Panduanrakyat
Opini

Koja-koja Pilkada, dari Lipu sampai Lippo, dari Palatiga sampai Palabusa

Oleh:
Andi Arya Maulana Wijaya

Dosen Fisip Universitas Muhamadiyah Buton (UMB)

BAUBAU, PANDUANRAKYAT.COM – Sepanjang mulainya tahapan pilkada tahun2024 di Kota Baubau, hingga kini tak lebih sebulan lagi proses pemungutan suara dilangsungkan, pembicaraan tentang sosok yang digadang-gadang bakal memenangkan kontestasi belum mengerucut pada satu pasangan calon. Lalu, bagaimana dinamika pembicaraan tersebut di masyarakat kita? Tulisan ini mencoba menyajikan remah-remah observasi yang dilakukan untuk mendokumentasikannya.

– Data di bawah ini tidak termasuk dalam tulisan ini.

/-- A pending ERR and a pending DONE, each with IE set, and a step of each kind. -/
theorem witness_IrqFallsWhenCleared : StatusInv failed.blk ∧
    StatusInv (failed.mapBlock fun b => { b with err := false, errcode := 0, done := true }).blk ∧
    ((0x4 : Word).getLsbD 2 = true ∧ failed.blk.err = true ∧ failed.blk.irq = true ∧
      (blockAfter (step (failed.hostWrites 0x08 0x4))).isSome = true) ∧
    ((0x2 : Word).getLsbD 1 = true ∧ (blockAfter (step ((failed.mapBlock fun b =>
      { b with err := false, errcode := 0, done := true }).hostWrites 0x08 0x2))).isSome = true) ∧
    ((0x0 : Word).getLsbD 0 = false ∧ (blockAfter (step (failed.hostWrites 0x04 0x0))).isSome = true) ∧
    (failed.blk.seq = .idle ∧ (blockAfter (step (failed.hostWrites 0x0C 0x4))).map (·.seq) = some .exec) ∧
    (blockAfter (step (failed.withTurn .rst))).isSome = true :=
  ⟨statusInv_failed, ⟨by decide, by decide, by decide, by decide, by decide, by decide, by decide, by decide⟩,
    by decide, by decide, by decide, by decide, by decide⟩

theorem witness_StepKeepsStatusInvariant : StatusInv (running 0x02 4 14 23).blk ∧
    (blockAfter (step (running 0x02 4 14 23))).map (·.done) = some true := ⟨statusInv_running _ _ _ _, by decide⟩

theorem witness_StepKeepsCommandInvariant : StatusInv waiting.blk ∧ CommandInv waiting.blk ∧
    (blockAfter (step (waiting.withTurn (.random 1)))).map (·.seq) = some .exec :=
  ⟨statusInv_waiting, commandInv_waiting, by decide⟩

/-- A step of each kind that moves the sequencer. -/
theorem witness_SequencerTransitions :
    (blockAfter (step (State.reset.hostWrites 0x0C 0x4))).map (·.seq) = some .exec ∧
    (blockAfter (step (running 0x04 0 0 3))).map (·.seq) = some .rngwait ∧
    (blockAfter (step (waiting.withTurn (.random 1)))).map (·.seq) = some .exec ∧
    (blockAfter (step (running 0x02 4 14 23))).map (·.seq) = some .idle ∧
    (blockAfter (step (waiting.hostWrites 0x04 0x2))).map (·.seq) = some .idle ∧
    (blockAfter (step (waiting.withTurn .rst))).map (·.seq) = some .idle := by decide

theorem witness_ResultsChangeOnlyAtTermination :
    (blockAfter (step (running 0x02 4 14 23))).map (·.result) = some 10 := by decide

theorem witness_OverrunRisesAndFallsOnlyAsStated : waiting.blk.ovr = false ∧
    (blockAfter (step (waiting.hostWrites 0x0C 0x2))).map (·.ovr) = some true ∧
    (blockAfter (step ((waiting.mapBlock overrun).hostWrites 0x08 0x8))).map (·.ovr) = some false := by decide

theorem witness_OperandWriteCannotDisturbTheCommand : (0x10 ≤ 0x10 ∧ 0x10 % 4 = 0) ∧ (0x24 ≤ 0x24 ∧ 0x24 % 4 = 0) ∧
    (running 0x01 3 5 7).blk.seq = .exec ∧ ∃ i, decodeOpcode (running 0x01 3 5 7).blk.op = some i :=
  ⟨by decide, by decide, rfl, _, rfl⟩

theorem witness_AbortAndTerminationAreOrdered : (running 0x02 4 14 23).blk.seq = .exec ∧
    (0x2 : Word).getLsbD 0 = (running 0x02 4 14 23).blk.ie ∧ (0x2 : Word).getLsbD 1 = true ∧
    (0x2 : Word).getLsbD 2 = false ∧
    (blockAfter (step ((running 0x02 4 14 23).withTurn .engine))).map (·.seq) = some .idle := by decide

theorem witness_EngineTurnTerminatesOrRequests : StatusInv (running 0x02 4 14 23).blk ∧
    CommandInv (running 0x02 4 14 23).blk ∧ (running 0x02 4 14 23).blk.seq = .exec :=
  ⟨statusInv_running _ _ _ _, commandInv_modmul, rfl⟩

/-- An error with a new code, and an issue that ends with the very code that stood there. -/
theorem witness_ErrorsArePrecise :
    (StatusInv waiting.blk ∧ waiting.blk.errcode = 0 ∧
      (blockAfter (step (waiting.hostWrites 0x04 0x2))).map (fun b => (b.err, b.errcode)) = some (true, 5)) ∧
    (StatusInv failed.blk ∧ failed.blk.errcode = 1 ∧ WritesNext (failed.hostWrites 0x0C 0x2) 0x0C 0x2 ∧
      (blockAfter (step (failed.hostWrites 0x0C 0x2))).map (fun b => (b.err, b.errcode)) = some (true, 1)) :=
  ⟨⟨statusInv_waiting, rfl, by decide⟩, statusInv_failed, rfl, ⟨rfl, _, rfl⟩, by decide⟩

/-- An error at issue, and one in EXEC. -/
theorem witness_CommandsRaiseOnlyTheirErrors :
    ((loaded 7 9 0).blk.seq = .idle ∧ (blockAfter (exec .modmul (loaded 7 9 0))).map (·.err) = some true) ∧
    ((answered 97 3 96 1).blk.seq = .exec ∧ (answered 97 3 96 1).blk.err = false ∧
      (blockAfter (exec .primetest (answered 97 3 96 1))).map (·.err) = some true) := by decide

/-- Two machines that differ in every stale working register. -/
theorem witness_HiddenRegistersAreUnobservable : ∃ s s' : State, s ≠ s' ∧ StatusInv s.blk ∧
    SameToHost s.blk s'.blk ∧ s.page = s'.page ∧ s.program = s'.program ∧ s.reads = s'.reads ∧ s.turns = s'.turns :=
  ⟨State.reset, State.reset.mapBlock fun b => { b with
      op := 4, sa := 1, sb := 1, sm := 1, acc := 1, bp := 1, e := 1, prod := 1, n := 1, d := 1, t := 1, y := 1, a := 1,
      r := 1, rngLo := 1, rngHi := 1 },
    by decide, statusInv_reset,
    ⟨rfl, rfl, rfl, rfl, rfl, ⟨rfl, rfl, rfl⟩, ⟨rfl, rfl, rfl⟩, rfl, rfl, fun h => absurd rfl h, by decide,
      fun h => absurd rfl h, fun h => absurd rfl h, by decide⟩, rfl, rfl, rfl, rfl⟩

end Sys2Proof.Tests
end

/-! Proofs of the statements of 10_state.md: rules about the operations, then the statements by tier. -/


namespace Sys2Proof.Machine

/-! ### Rules: what each operation does, said once -/

/-! #### Register writes (R135, R138, R139) -/

section
variable {b : Block}

theorem writeCtrl_srst {v : Word} (h2 : v.getLsbD 2 = true) : writeCtrl v b = Block.reset := if_pos h2

theorem writeCtrl_abort {v : Word} (h2 : v.getLsbD 2 = false) (ha : v.getLsbD 1 = true ∧ b.seq ≠ .idle) :
    writeCtrl v b = raiseError .aborted { b with ie := v.getLsbD 0 } :=
  (if_neg (Bool.eq_false_iff.1 h2)).trans (if_pos ha)

theorem writeCtrl_enable {v : Word} (h2 : v.getLsbD 2 = false) (ha : ¬(v.getLsbD 1 = true ∧ b.seq ≠ .idle)) :
    writeCtrl v b = { b with ie := v.getLsbD 0 } :=
  (if_neg (Bool.eq_false_iff.1 h2)).trans (if_neg ha)

end

/-- Every effect of the write of a register that is not CMD. -/
inductive WriteOutcome (r : Reg) (v : Word) (b : Block) : Block → Prop
  | reset : r = .ctrl → v.getLsbD 2 = true → WriteOutcome r v b Block.reset
  | abort : r = .ctrl → v.getLsbD 1 = true → b.seq ≠ .idle →
      WriteOutcome r v b (raiseError .aborted { b with ie := v.getLsbD 0 })
  | enable : r = .ctrl → WriteOutcome r v b { b with ie := v.getLsbD 0 }
  | status : r = .status → WriteOutcome r v b (writeStatus v b)
  | operands (aLo aHi bLo bHi mLo mHi : Word) : r ≠ .ctrl → r ≠ .status →
      WriteOutcome r v b { b with aLo := aLo, aHi := aHi, bLo := bLo, bHi := bHi, mLo := mLo, mHi := mHi }

theorem writeReg_outcome (r : Reg) (v : Word) (b : Block) : WriteOutcome r v b (writeReg v b r) := by
  cases r with
  | ctrl =>
    change WriteOutcome .ctrl v b (writeCtrl v b)
    have ho := writeCtrl_cases v b
    generalize writeCtrl v b = c at ho ⊢
    cases ho with
    | reset h2 => exact .reset rfl h2
    | abort _ h1 hs => exact .abort rfl h1 hs
    | enable => exact .enable rfl
  | status => exact .status rfl
  | id | cmd | aLo | aHi | bLo | bHi | mLo | mHi | rLo | rHi | rounds | witLo | witHi =>
    exact .operands _ _ _ _ _ _ nofun nofun

/-! #### The agents' turns (R35, R116, R133) -/

/-- The engine's turn on a command in EXEC (R133). -/
theorem engineTurn_exec {s : State} {i : Instr} (hs : s.blk.seq = .exec) (hop : decodeOpcode s.blk.op = some i) :
    engineTurn s = exec i s := by simp [engineTurn, hs, hop]

/-- In IDLE and RNGWAIT the engine has no step (R35). -/
theorem engineTurn_of_ne_exec {s : State} (hs : s.blk.seq ≠ .exec) : engineTurn s = .next s := by
  unfold engineTurn
  split
  · contradiction
  · rfl
  · rfl

theorem answerWitness_pending (v : Dword) {b : Block} (h : b.rngPending = true) :
    answerWitness v b = { b with a := v, rngPending := false, seq := .exec } := if_pos h

theorem answerWitness_not_pending (v : Dword) {b : Block} (h : b.rngPending = false) : answerWitness v b = b :=
  if_neg (by simp [h])

/-! #### The commands -/

section
variable {b : Block}

/-! PRIMETEST in EXEC, one equation for each way through R114. -/

theorem computePart_begin (hr : b.r = 0) : computePart .primetest b = beginPrimetest b := if_pos hr

theorem computePart_round (hr : b.r ≠ 0) : computePart .primetest b = roundPrimetest b := if_neg hr

theorem computePart_fast {p : Bool} (hr : b.r = 0) (hf : fastPath b.sm = some p) :
    computePart .primetest b =
      finish { r := some (boolResult p), rounds := some 0, wit := some 0 } { b with n := b.sm } := by
  simp [computePart_begin hr, beginPrimetest, hf]

theorem computePart_first (hr : b.r = 0) (hf : fastPath b.sm = none) :
    computePart .primetest b =
      requestWitness 1 (b.sm - 2) { b with n := b.sm, d := decomposeOdd b.sm, r := 1 } := by
  simp [computePart_begin hr, beginPrimetest, hf]

theorem computePart_outside (hr : b.r ≠ 0) (hw : witnessOutside b.n b.a = true) :
    computePart .primetest b = raiseError .rngRange b := by
  simp [computePart_round hr, roundPrimetest, hw]

theorem computePart_composite (hr : b.r ≠ 0) (hw : witnessOutside b.n b.a = false)
    (hv : lastVerdict (runRound b) = .composite) :
    computePart .primetest b =
      finish { r := some 0, rounds := some b.r, wit := some b.a } (runRound b) := by
  simp [computePart_round hr, roundPrimetest, hw, hv]

theorem computePart_again (hr : b.r ≠ 0) (hw : witnessOutside b.n b.a = false)
    (hv : lastVerdict (runRound b) = .pass) (h20 : b.r.toNat < mrRounds) :
    computePart .primetest b = requestWitness 1 (b.n - 2) { runRound b with r := b.r + 1 } := by
  simp [computePart_round hr, roundPrimetest, hw, hv, h20]

theorem computePart_last (hr : b.r ≠ 0) (hw : witnessOutside b.n b.a = false)
    (hv : lastVerdict (runRound b) = .pass) (h20 : ¬b.r.toNat < mrRounds) :
    computePart .primetest b =
      finish { r := some 1, rounds := some (BitVec.ofNat 5 mrRounds), wit := some b.a } (runRound b) := by
  simp [computePart_round hr, roundPrimetest, hw, hv, h20]

end

theorem IssueOutcome.seq {i : Instr} {b c : Block} (h : IssueOutcome i b c) : c.seq = .idle ∨ c.seq = .exec := by
  cases h with
  | nop | modulusZero | candidateBad | witnessBad => exact .inl rfl
  | modulusGood | roundGood | primetest => exact .inr rfl

/-- The engine's step terminates, or, for a PRIMETEST only, requests a witness (R116, R133); a NOP has none. -/
theorem ComputeOutcome.seq {i : Instr} {b c : Block} (h : ComputeOutcome i b c) :
    c = b ∨ c.seq = .idle ∨ (c.seq = .rngwait ∧ i = .primetest) := by
  cases h with
  | nop => exact .inl rfl
  | modpow | modmul | mrround | fast | outside | composite | last => exact .inr (.inl rfl)
  | first hi | again hi => exact .inr (.inr ⟨rfl, hi⟩)

/-- The host reads the same R, ROUNDS and WIT of both blocks. -/
def SameResults (b c : Block) : Prop := c.result = b.result ∧ c.rounds = b.rounds ∧ c.witness = b.witness

theorem IssueOutcome.sameResults {i : Instr} {b c : Block} (h : IssueOutcome i b c) : SameResults b c := by
  cases h <;> exact ⟨rfl, rfl, rfl⟩

/-- Only a successful termination writes results (R132). -/
theorem ComputeOutcome.results {i : Instr} {b c : Block} (h : ComputeOutcome i b c) :
    SameResults b c ∨ (c.seq = .idle ∧ c.done = true) := by
  cases h with
  | nop | first | outside => exact .inl ⟨rfl, rfl, rfl⟩
  | again =>
    obtain ⟨_, _, _, _, _, _, hr⟩ := runRound_frame b
    rw [hr]
    exact .inl ⟨rfl, rfl, rfl⟩
  | modpow | modmul | mrround | fast | composite | last => exact .inr ⟨rfl, rfl⟩

/-- The registers that no command writes are the same in both blocks: the operands, IE and OVR. -/
structure SameHostRegs (b c : Block) : Prop where
  aLo : c.aLo = b.aLo
  aHi : c.aHi = b.aHi
  bLo : c.bLo = b.bLo
  bHi : c.bHi = b.bHi
  mLo : c.mLo = b.mLo
  mHi : c.mHi = b.mHi
  ie : c.ie = b.ie
  ovr : c.ovr = b.ovr

theorem IssueOutcome.sameHostRegs {i : Instr} {b c : Block} (h : IssueOutcome i b c) : SameHostRegs b c := by
  cases h <;> exact ⟨rfl, rfl, rfl, rfl, rfl, rfl, rfl, rfl⟩

theorem sameHostRegs_runRound (b : Block) : SameHostRegs b (runRound b) := by
  obtain ⟨acc, bp, e, t, y, prod, h⟩ := runRound_frame b
  rw [h]
  exact ⟨rfl, rfl, rfl, rfl, rfl, rfl, rfl, rfl⟩

theorem ComputeOutcome.sameHostRegs {i : Instr} {b c : Block} (h : ComputeOutcome i b c) : SameHostRegs b c := by
  cases h with
  | nop | modpow | modmul | fast | first | outside => exact ⟨rfl, rfl, rfl, rfl, rfl, rfl, rfl, rfl⟩
  | mrround x b1 _ hb1 =>
    have hround := sameHostRegs_runRound b1
    generalize runRound b1 = c at hround ⊢
    subst hb1
    exact { hround with }
  | composite | again | last =>
    have hround := sameHostRegs_runRound b
    generalize runRound b = c at hround ⊢
    exact { hround with }

theorem sameHostRegs_issue (i : Instr) (b : Block) : SameHostRegs b (issuePart i (beginCommand (opcode i) b)) :=
  { (issuePart_cases i (beginCommand (opcode i) b)).sameHostRegs with }

theorem sameHostRegs_compute (i : Instr) (b : Block) : SameHostRegs b (computePart i b) :=
  (computePart_cases i b).sameHostRegs

theorem sameHostRegs_commandPhase (i : Instr) (b : Block) : SameHostRegs b (commandPhase i b) := by
  cases hs : b.seq with
  | idle => rw [commandPhase_idle i hs]; exact sameHostRegs_issue i b
  | exec => rw [commandPhase_exec i hs]; exact sameHostRegs_compute i b
  | rngwait => rw [commandPhase_rngwait i hs]; exact ⟨rfl, rfl, rfl, rfl, rfl, rfl, rfl, rfl⟩

theorem roundRun_congr (n d : Dword) {p q : PowRegs} (h : p.acc = q.acc) :
    (roundRun n d p).t = (roundRun n d q).t ∧ (roundRun n d p).y = (roundRun n d q).y :=
  roundLoop_prod n 64 _ _ rfl h

theorem roundVerdict_congr (n : Dword) {p q : RoundRegs} (ht : p.t = q.t) (hy : p.y = q.y) :
    roundVerdict n p = roundVerdict n q := by
  obtain ⟨t, y, prod⟩ := p
  obtain ⟨_, _, prod'⟩ := q
  subst ht hy
  rfl

/-- The verdict does not depend on the product register, which a round only writes (R111). -/
theorem lastVerdict_runRound_congr {b c : Block} (hn : b.n = c.n) (hd : b.d = c.d) (ha : b.a = c.a) :
    lastVerdict (runRound b) = lastVerdict (runRound c) := by
  rw [lastVerdict_runRound, lastVerdict_runRound, hn, hd, ha]
  obtain ⟨ht, hy⟩ := roundRun_congr c.n c.d (powRun_acc_prod c.a c.d c.n b.prod c.prod)
  exact roundVerdict_congr c.n ht hy

/-! #### STATUS and reads (R24 to R29, R58, R79) -/

theorem busy_iff (b : Block) : b.busy = true ↔ b.seq ≠ .idle := decide_eq_true_iff

theorem statusWord_busy (b : Block) : b.statusWord.getLsbD 0 = b.busy := by
  simp only [Block.statusWord, BitVec.getLsbD_append, BitVec.getLsbD_ofBool]
  rfl

/-- Bits 1 to 7 of STATUS: the flags, RNGWAIT, and three zeros (R25 to R28). -/
theorem statusWord_flags (b : Block) :
    b.statusWord.getLsbD 1 = b.done ∧ b.statusWord.getLsbD 2 = b.err ∧ b.statusWord.getLsbD 3 = b.ovr ∧
    b.statusWord.getLsbD 4 = b.rngwait ∧ b.statusWord.getLsbD 5 = false ∧ b.statusWord.getLsbD 6 = false ∧
    b.statusWord.getLsbD 7 = false := by
  simp only [Block.statusWord, BitVec.getLsbD_append, BitVec.getLsbD_ofBool]
  exact ⟨rfl, rfl, rfl, rfl, rfl, rfl, rfl⟩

Barangkali, hal paling asyik bagi sebagian besar masyarakat Kota Baubau saat ini adalah tentang siapa calon wali kota yang ideal. Diskusi atau lazim disebut Koja-Koja ini, pada waktu siang, malam bahkan ketika waktu senggang, tak pernah jauh dari bertukar pendapat tentang pemilihan wali kota pada tanggal 27 November 2024 mendatang, ini juga menjadi sarana masyarakat untuk menentukan pilihannya dengan mantap.

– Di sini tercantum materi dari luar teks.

-- ==== Sys2Proof/Machine/Talk.lean ====
section
/-! DEFINITION. The Talk Arbiter: talk rights, TALK-ON and TALK-OFF, the releases it makes on its own, and
the talk settings (chapter 6). -/

namespace Sys2Proof.Machine

/-- The Talk Arbiter's view of a desk's link is LIVE. -/
def viewLive (s : State) (d : Desk) : Bool := s.talk.view[d] == .live

/-- Fallback talk rights are in force: the Line Table's flag is on and the Talk Arbiter's own view of desk 2
is LOST (R116). -/
def talkFallback (s : State) : Bool := s.lines.fallback && !viewLive s 2

/-- A desk's talk rights on a line, with fallback counted as given (R116). -/
def talkRightsWith (fallback : Bool) (s : State) (d : Desk) (n : Line) : Bool :=
  viewLive s d && hasRights fallback d (s.line n)

/-- A desk's talk rights on a line (R116). -/
def talkRights (s : State) (d : Desk) (n : Line) : Bool := talkRightsWith (talkFallback s) s d n

/-- The line's talk holder. -/
def holderOf (s : State) (n : Line) : Option Desk := (s.talk.holds[n]).map Hold.holder

/-- Line n's hold replaced. -/
def setHold (n : Line) (h : Option Hold) (s : State) : State :=
  s.withTalk { s.talk with holds := s.talk.holds.set n h }

/-- Desk d becomes the holder, or starts its hold afresh, in the present block (R118). -/
def grantTo (d : Desk) (n : Line) (s : State) : State := setHold n (some ⟨d, s.lanes.block⟩) s

/-- The hold is released, and one TALK notice tells the cause (R125). -/
def releaseHold (n : Line) (cause : TalkCause) (s : State) : State :=
  offerAll (.talk n none (holderOf s n) cause) (setHold n none s)

/-- Steps 1 to 4 of TALK-ON and TALK-OFF share their first three (R117, R119). -/
def presentLine (line : Byte) (s : State) (body : Line → Decision) : Decision :=
  match lineOfByte line with
  | none => refuse .noLine s
  | some n =>
    if equipped s n = false then refuse .notEquipped s
    else if isFree (s.line n).state then refuse .noParty s
    else body n

/-- Step 4 of TALK-ON: talk rights, which a CLEARING line gives to every desk with a LIVE link view
(R117). -/
def passesTalkRights (s : State) (snd : Sender) (n : Line) : Bool :=
  match snd with
  | .loader => false
  | .desk d => talkRights s d n || (isClearing (s.line n).state && viewLive s d)

/-- The studio X desk takes the talk of a QUEUED X, AIR X or PRIVATE X line from desk 2 (R118). -/
def preempts (d : Desk) (st : LineState) : Bool :=
  match studioOf st with
  | some x => d == deskOf x
  | none => false

/-- Step 7 of TALK-ON: the holder test (R118). -/
def claimTalk (d : Desk) (n : Line) (s : State) : Decision :=
  match holderOf s n with
  | none => taken [deskByte d] (offerAll (.talk n (some d) none .granted) (grantTo d n s))
  | some h =>
    if h = d then taken [deskByte d] (grantTo d n s)
    else if h = 2 ∧ preempts d (s.line n).state = true then
      taken [deskByte d] (offerAll (.talk n (some d) (some h) .preempted) (grantTo d n s))
    else refuse .busy s

/-- TALK-ON (R117, R118). -/
def decideTalkOn (snd : Sender) (line : Byte) (_args : List Byte) (s : State) : Decision :=
  presentLine line s fun n =>
    if passesTalkRights s snd n = false then refuse .notYours s
    else if (destOf (s.line n).state).isSome then refuse .busy s
    else if isClearing (s.line n).state then refuse .wrongState s
    else
      match snd with
      | .desk d => claimTalk d n s
      | .loader => refuse .notYours s

/-- TALK-OFF (R119). -/
def decideTalkOff (snd : Sender) (line : Byte) (_args : List Byte) (s : State) : Decision :=
  presentLine line s fun n =>
    if isClearing (s.line n).state then refuse .wrongState s
    else
      match snd, holderOf s n with
      | .desk d, some h => if h = d then taken [] (releaseHold n .talkOff s) else refuse .notYours s
      | .desk d, none => if talkRights s d n then taken [] s else refuse .notYours s
      | .loader, _ => refuse .notYours s

/-! ### Releases the Talk Arbiter makes on its own -/

/-- Every line of the list that the test picks is released, in the list's order. -/
def releaseWhere (test : State → Line → Bool) (cause : TalkCause) : List Line → State → State
  | [], s => s
  | n :: rest, s => releaseWhere test cause rest (if test s n then releaseHold n cause s else s)

/-- The re-check of a reported line (R121). R121 also says that a DROP retarget releases no hold, since the holder keeps its
rights; a studio desk whose hold on a SCREEN line rests on the destination QUEUED alone (R116, R123) loses them by it.
DESIGN CHOICE, log entry 29: the re-check has no exception, and that hold is released with cause STATE. -/
def recheckLine (n : Line) (s : State) : State :=
  match holderOf s n with
  | none => s
  | some d =>
    if talkRights s d n && !(isFree (s.line n).state || isClearing (s.line n).state) then s
    else releaseHold n .state s

/-- The link view of a desk replaced (R122). -/
def setView (d : Desk) (v : LinkState) (s : State) : State :=
  s.withTalk { s.talk with view := s.talk.view.set d v }

/-- The Talk Arbiter takes a link-LOST event: every hold of that desk is released (R122). -/
def talkLinkLost (d : Desk) (s : State) : State :=
  releaseWhere (fun s n => holderOf s n == some d) .linkLost allLines (setView d .lost s)

/-- A studio desk's hold that has no rights with fallback not in force (R123). -/
def restsOnFallback (s : State) (n : Line) : Bool :=
  match holderOf s n with
  | some d => d != 2 && !talkRightsWith false s d n
  | none => false

/-- The Talk Arbiter takes a link-LIVE event; desk 2's also ends fallback talk rights (R122, R123). -/
def talkLinkLive (d : Desk) (s : State) : State :=
  let t := setView d .live s
  if d = 2 then releaseWhere restsOnFallback .fallbackEnd allLines t else t

/-- The hold's elapsed count has reached its desk's timeout at this block end (R124). -/
def timedOut (s : State) (n : Line) : Bool :=
  match s.talk.holds[n] with
  | some h =>
    let seconds := s.talk.timeout[h.holder]
    seconds != 0 && seconds * Config.blocksPerSecond ≤ (s.lanes.block - h.start).toNat
  | none => false

/-- The Talk Arbiter's block-end test of every held line (R124). -/
def talkBlockEnd (s : State) : State := releaseWhere timedOut .timeout allLines s

/-! ### Talk settings -/

/-- SET-TALK-GAIN (R126). -/
def decideSetTalkGain (snd : Sender) (_line : Byte) (args : List Byte) (s : State) : Decision :=
  match args with
  | [desk, hi, lo] =>
    match deskOfByte desk with
    | none => refuse .badValue s
    | some e =>
      let allowed := match snd with
        | .loader => true
        | .desk d => d == e || (s.desk d).strap
      let v := clampGain (wordOf hi lo)
      if allowed then
        takenClamped (v != wordOf hi lo) (bytes2 v) (s.withTalk { s.talk with gain := s.talk.gain.set e v })
      else refuse .notYours s
  | _ => refuse .badValue s

/-- SET-TALK-TIMEOUT (R127). -/
def decideSetTalkTimeout (_snd : Sender) (_line : Byte) (args : List Byte) (s : State) : Decision :=
  match args with
  | [desk, seconds] =>
    match deskOfByte desk with
    | none => refuse .badValue s
    | some e =>
      taken [seconds] (s.withTalk { s.talk with timeout := s.talk.timeout.set e seconds.toNat })
  | _ => refuse .badValue s

end Sys2Proof.Machine
end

Mulailah coba menelusuri, dengan berjalan dari ujung Selatan hingga ujung Utara kota, lalu berputar dari bagian Timur hingga wilayah Barat Kota Baubau. Kemudian singgahlah barang sebentar dan ikut dengar-dengar, namun tidak bermaksud untuk kepo atau fomo kata anak gen-z, akan tetapi untuk sekedar observasi. Kenyataanya hampir semua kerumunan di depan warung, di gode-gode, di pasar, terminal, ruang publik, pangkalan ojek, hingga sudut perempatan yang riuh dengan jualan casing HP itu, sesekali terlihat masyarakat asik dan seru membahas tahapan Pilkada saat ini.

Dalam teori komunikasi politik terdapat alasan yang membuat perilaku pemilih dapat berubah dengan cepat, dari ragu menjadi mantap, dari banyak pilihan menjadi tersisa satu. Pendapat itu disebut kekuatan media priming bahwa individu (voter) tidak dapat memperhatikan dengan baik semua pilihan, daripada menganalisis semua kontestan secara seksama maka voters akan lebih mengandalkan figur yang paling mudah diakses (Perloff, 2014). Oleh karenanya, perlu untuk menyimak ramainya koja-koja ini, dengan begitu kita memiliki gambaran atas pandangan masyarakat terhadap para pasangan calon walikota yang berkontestasi dalam Pilkada Kota Baubau.

Tema obrolan berkisar pada karakteristik pasangan calon (paslon) yang lazim mudah ditemukan oleh warga kota kepada sejumlah paslon. Meski kadang-kadang sangat kritis, namun juga sering disela oleh candaan khas masyarakat. Sekiranya, karakter paslon yang didekatkan oleh obrolan masyarakat pada sisi tampilan paslon, riwayat, hingga modalitasnya. Misalnya adalah paslon yang erat pada kepemilikan modalitas ekonomi yang bombastik, melalui label sebagai pengusaha sukses dengan finansial yang cukup namun pengalaman birokratis yang sedikit dan tak jarang terus dipertanyakan.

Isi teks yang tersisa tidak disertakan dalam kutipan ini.